Closed
Description
Couldn't find a previous issue on this, so I'd like to open a tracking issue for this. We've known this for a long time, but the metadata format for the compiler is far too large and there are surely methods to shrink its size and impact. Today when I compile librustc
, I get the following numbers:
librustc.rlib
- 64MBrustc.o
- 12MBrust.metadata.bin
- 32MBrustc.0.bytecode.deflate
- 21MB
This means that the metadata is three times as large as the code we're generating. Another statistic is that 36% of the binary data of the nightly is metadata.
There are, however, a number of competing concerns around metadata:
- Reading metadata needs to be fast. Rustc reads a lot of metadata for upstream crates, and it needs to quickly be able to read the minimum set of metadata for crates. This is currently achieved by storing metadata uncompressed in rlibs to allow LLVM to mmap it directly into the address space and page it in for reading.
- Metadata needs to be fairly free-form to allow encoding various types of data into it. Ideally it's also extensible into the future so at some point we can use newer compilers against older libraries (this currently not possible for other reasons).
- All libraries need metadata available in them (currently). This means that if a library produces a dylib/rlib pair (the stdlib is one of the few that does this) then the metadata is duplicated among artifacts. It also means that metadata must be suitable to place inside of a dynamic library.

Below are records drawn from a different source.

/-- The oldest open entry is the one filled. -/
theorem fillReply_append (status : Status) (body : ReplyBody) (done rest : List ReplyEntry)
    (h : ∀ x ∈ done, x.reply ≠ none) :
    fillReply status body (done ++ rest) = done ++ fillReply status body rest := by
  induction done with
  | nil => rfl
  | cons x done ih =>
    have hx : x.reply ≠ none := h x (by simp)
    cases hr : x.reply with
    | none => exact absurd hr hx
    | some r => simp [fillReply, hr, ih fun y hy => h y (by simp [hy])]

/-- Filling a reply keeps the length of the reply order. -/
@[simp] theorem fillReply_length (status : Status) (body : ReplyBody) (l : List ReplyEntry) :
    (fillReply status body l).length = l.length := by
  induction l with
  | nil => rfl
  | cons e rest ih => unfold fillReply; split <;> simp_all

section
variable (s : State) (status : Status) (body : ReplyBody)

@[simp] theorem State.answer_clock : (s.answer status body).clock = s.clock := by rw [State.answer_eq]
@[simp] theorem State.answer_lanes : (s.answer status body).lanes = s.lanes := by rw [State.answer_eq]
@[simp] theorem State.answer_tagMap : (s.answer status body).tagMap = s.tagMap := by rw [State.answer_eq]
@[simp] theorem State.answer_banks : (s.answer status body).banks = s.banks := by rw [State.answer_eq]
@[simp] theorem State.answer_profiles : (s.answer status body).profiles = s.profiles := by rw [State.answer_eq]
@[simp] theorem State.answer_update : (s.answer status body).update = s.update := by rw [State.answer_eq]
@[simp] theorem State.answer_deadlines : (s.answer status body).deadlines = s.deadlines := by rw [State.answer_eq]
@[simp] theorem State.answer_timer : (s.answer status body).timer = s.timer := by rw [State.answer_eq]
@[simp] theorem State.answer_requests : (s.answer status body).requests = s.requests := by rw [State.answer_eq]
@[simp] theorem State.answer_sweep : (s.answer status body).sweep = s.sweep := by rw [State.answer_eq]
@[simp] theorem State.answer_port : (s.answer status body).port = s.port := by rw [State.answer_eq]
@[simp] theorem State.answer_alert : (s.answer status body).alert = s.alert := by rw [State.answer_eq]
@[simp] theorem State.answer_pending : (s.answer status body).pending = s.pending := by rw [State.answer_eq]
@[simp] theorem State.answer_lane (k : LaneId) : (s.answer status body).lane k = s.lane k := by simp [State.lane]
@[simp] theorem State.answer_bank (k : BankId) : (s.answer status body).bank k = s.bank k := by simp [State.bank]
@[simp] theorem State.answer_profileEntry (k : ProfileId) : (s.answer status body).profileEntry k = s.profileEntry k := by simp [State.profileEntry]
@[simp] theorem State.answer_profile (k : ProfileId) : (s.answer status body).profile k = s.profile k := by simp [State.profile]
@[simp] theorem State.answer_record (n : Nat) : (s.answer status body).record n = s.record n := by simp [State.record]
@[simp] theorem State.answer_now : (s.answer status body).now = s.now := by simp [State.now]

end

section
variable (s : State) (status : Status)

@[simp] theorem State.refuse_clock : (s.refuse status).clock = s.clock := by simp [State.refuse]
@[simp] theorem State.refuse_lanes : (s.refuse status).lanes = s.lanes := by simp [State.refuse]
@[simp] theorem State.refuse_tagMap : (s.refuse status).tagMap = s.tagMap := by simp [State.refuse]
@[simp] theorem State.refuse_banks : (s.refuse status).banks = s.banks := by simp [State.refuse]
@[simp] theorem State.refuse_profiles : (s.refuse status).profiles = s.profiles := by simp [State.refuse]
@[simp] theorem State.refuse_update : (s.refuse status).update = s.update := by simp [State.refuse]
@[simp] theorem State.refuse_deadlines : (s.refuse status).deadlines = s.deadlines := by simp [State.refuse]
@[simp] theorem State.refuse_timer : (s.refuse status).timer = s.timer := by simp [State.refuse]
@[simp] theorem State.refuse_requests : (s.refuse status).requests = s.requests := by simp [State.refuse]
@[simp] theorem State.refuse_sweep : (s.refuse status).sweep = s.sweep := by simp [State.refuse]
@[simp] theorem State.refuse_port : (s.refuse status).port = s.port := by simp [State.refuse]
@[simp] theorem State.refuse_alert : (s.refuse status).alert = s.alert := by simp [State.refuse]
@[simp] theorem State.refuse_pending : (s.refuse status).pending = s.pending := by simp [State.refuse]
@[simp] theorem State.refuse_lane (k : LaneId) : (s.refuse status).lane k = s.lane k := by simp [State.lane]
@[simp] theorem State.refuse_bank (k : BankId) : (s.refuse status).bank k = s.bank k := by simp [State.bank]
@[simp] theorem State.refuse_profileEntry (k : ProfileId) : (s.refuse status).profileEntry k = s.profileEntry k := by simp [State.profileEntry]
@[simp] theorem State.refuse_profile (k : ProfileId) : (s.refuse status).profile k = s.profile k := by simp [State.profile]
@[simp] theorem State.refuse_record (n : Nat) : (s.refuse status).record n = s.record n := by simp [State.record]
@[simp] theorem State.refuse_now : (s.refuse status).now = s.now := by simp [State.now]

end

/-- An answer leaves the command engine idle. -/
@[simp] theorem State.answer_command (s : State) (status : Status) (body : ReplyBody) :
    (s.answer status body).command = .idle := by rw [State.answer_eq]

/-- An answer fills the oldest open entry. -/
@[simp] theorem State.answer_replies (s : State) (status : Status) (body : ReplyBody) :
    (s.answer status body).replies = fillReply status body s.replies := by rw [State.answer_eq]

/-- A refusal is an answer without contents. -/
theorem State.refuse_eq (s : State) (status : Status) : s.refuse status = s.answer status .empty := rfl

/-! ### The symbol port (R81) -/

/-- `emitAll` one at a time. -/
theorem State.emitAll_cons (x : SymbolUnit) (us : List SymbolUnit) (s : State) : s.emitAll (x :: us) = (s.emit x).emitAll us := rfl

/-- Units handed over follow those that the port holds, in their order. -/
theorem State.emitAll_eq (us : List SymbolUnit) (s : State) : s.emitAll us = { s with port := s.port ++ us } := by
  induction us generalizing s with
  | nil => simp [State.emitAll]
  | cons x rest ih => rw [State.emitAll_cons, ih]; simp [State.emit]

@[simp] theorem State.emitAll_clock (us : List SymbolUnit) (s : State) : (s.emitAll us).clock = s.clock := by
  induction us generalizing s with
  | nil => rfl
  | cons x rest ih => rw [State.emitAll_cons, ih, State.emit_clock]
@[simp] theorem State.emitAll_lanes (us : List SymbolUnit) (s : State) : (s.emitAll us).lanes = s.lanes := by
  induction us generalizing s with
  | nil => rfl
  | cons x rest ih => rw [State.emitAll_cons, ih, State.emit_lanes]
@[simp] theorem State.emitAll_tagMap (us : List SymbolUnit) (s : State) : (s.emitAll us).tagMap = s.tagMap := by
  induction us generalizing s with
  | nil => rfl
  | cons x rest ih => rw [State.emitAll_cons, ih, State.emit_tagMap]
@[simp] theorem State.emitAll_banks (us : List SymbolUnit) (s : State) : (s.emitAll us).banks = s.banks := by
  induction us generalizing s with
  | nil => rfl
  | cons x rest ih => rw [State.emitAll_cons, ih, State.emit_banks]
@[simp] theorem State.emitAll_profiles (us : List SymbolUnit) (s : State) : (s.emitAll us).profiles = s.profiles := by
  induction us generalizing s with
  | nil => rfl
  | cons x rest ih => rw [State.emitAll_cons, ih, State.emit_profiles]
@[simp] theorem State.emitAll_update (us : List SymbolUnit) (s : State) : (s.emitAll us).update = s.update := by
  induction us generalizing s with
  | nil => rfl
  | cons x rest ih => rw [State.emitAll_cons, ih, State.emit_update]
@[simp] theorem State.emitAll_deadlines (us : List SymbolUnit) (s : State) : (s.emitAll us).deadlines = s.deadlines := by
  induction us generalizing s with
  | nil => rfl
  | cons x rest ih => rw [State.emitAll_cons, ih, State.emit_deadlines]
@[simp] theorem State.emitAll_timer (us : List SymbolUnit) (s : State) : (s.emitAll us).timer = s.timer := by
  induction us generalizing s with
  | nil => rfl
  | cons x rest ih => rw [State.emitAll_cons, ih, State.emit_timer]
@[simp] theorem State.emitAll_command (us : List SymbolUnit) (s : State) : (s.emitAll us).command = s.command := by
  induction us generalizing s with
  | nil => rfl
  | cons x rest ih => rw [State.emitAll_cons, ih, State.emit_command]
@[simp] theorem State.emitAll_requests (us : List SymbolUnit) (s : State) : (s.emitAll us).requests = s.requests := by
  induction us generalizing s with
  | nil => rfl
  | cons x rest ih => rw [State.emitAll_cons, ih, State.emit_requests]
@[simp] theorem State.emitAll_replies (us : List SymbolUnit) (s : State) : (s.emitAll us).replies = s.replies := by
  induction us generalizing s with
  | nil => rfl
  | cons x rest ih => rw [State.emitAll_cons, ih, State.emit_replies]
@[simp] theorem State.emitAll_reports (us : List SymbolUnit) (s : State) : (s.emitAll us).reports = s.reports := by
  induction us generalizing s with
  | nil => rfl
  | cons x rest ih => rw [State.emitAll_cons, ih, State.emit_reports]
@[simp] theorem State.emitAll_sending (us : List SymbolUnit) (s : State) : (s.emitAll us).sending = s.sending := by
  induction us generalizing s with
  | nil => rfl
  | cons x rest ih => rw [State.emitAll_cons, ih, State.emit_sending]
@[simp] theorem State.emitAll_sweep (us : List SymbolUnit) (s : State) : (s.emitAll us).sweep = s.sweep := by
  induction us generalizing s with
  | nil => rfl
  | cons x rest ih => rw [State.emitAll_cons, ih, State.emit_sweep]
@[simp] theorem State.emitAll_alert (us : List SymbolUnit) (s : State) : (s.emitAll us).alert = s.alert := by
  induction us generalizing s with
  | nil => rfl
  | cons x rest ih => rw [State.emitAll_cons, ih, State.emit_alert]
@[simp] theorem State.emitAll_pending (us : List SymbolUnit) (s : State) : (s.emitAll us).pending = s.pending := by
  induction us generalizing s with
  | nil => rfl
  | cons x rest ih => rw [State.emitAll_cons, ih, State.emit_pending]
@[simp] theorem State.emitAll_lane (us : List SymbolUnit) (s : State) (k : LaneId) : (s.emitAll us).lane k = s.lane k := by simp [State.lane]
@[simp] theorem State.emitAll_bank (us : List SymbolUnit) (s : State) (k : BankId) : (s.emitAll us).bank k = s.bank k := by simp [State.bank]
@[simp] theorem State.emitAll_profileEntry (us : List SymbolUnit) (s : State) (k : ProfileId) : (s.emitAll us).profileEntry k = s.profileEntry k := by simp [State.profileEntry]
@[simp] theorem State.emitAll_profile (us : List SymbolUnit) (s : State) (k : ProfileId) : (s.emitAll us).profile k = s.profile k := by simp [State.profile]
@[simp] theorem State.emitAll_record (us : List SymbolUnit) (s : State) (n : Nat) : (s.emitAll us).record n = s.record n := by simp [State.record]
@[simp] theorem State.emitAll_now (us : List SymbolUnit) (s : State) : (s.emitAll us).now = s.now := by simp [State.now]

/-- Units handed over follow those before them, in their order. -/
@[simp] theorem State.emitAll_port (us : List SymbolUnit) (s : State) : (s.emitAll us).port = s.port ++ us := by
  induction us generalizing s with
  | nil => simp [State.emitAll]
  | cons x rest ih => rw [State.emitAll_cons, ih]; simp [State.emit]

end Sys2Proof.Machine
end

There are a few open issues on this already, but none of them are necessarily a silver bullet. Here's a smattering of wishlist ideas or various strategies.
- Changing metadata formats may gain us a win. Currently we're using a "variant" of EBML. Convert extra::ebml to extra::atom_trees #9303
- Move metadata to a separate crate for faster iteration, allowing external tools to inspect, or in general improving the overall quality of the code. Move metadata handling into its own crate #2213
- Being able to actually inspect metadata would probably give a helpful hand into what can be eliminated. Add a raw pretty printer for the metadata format #2326
More will likely be added to this over time as it's a metabug.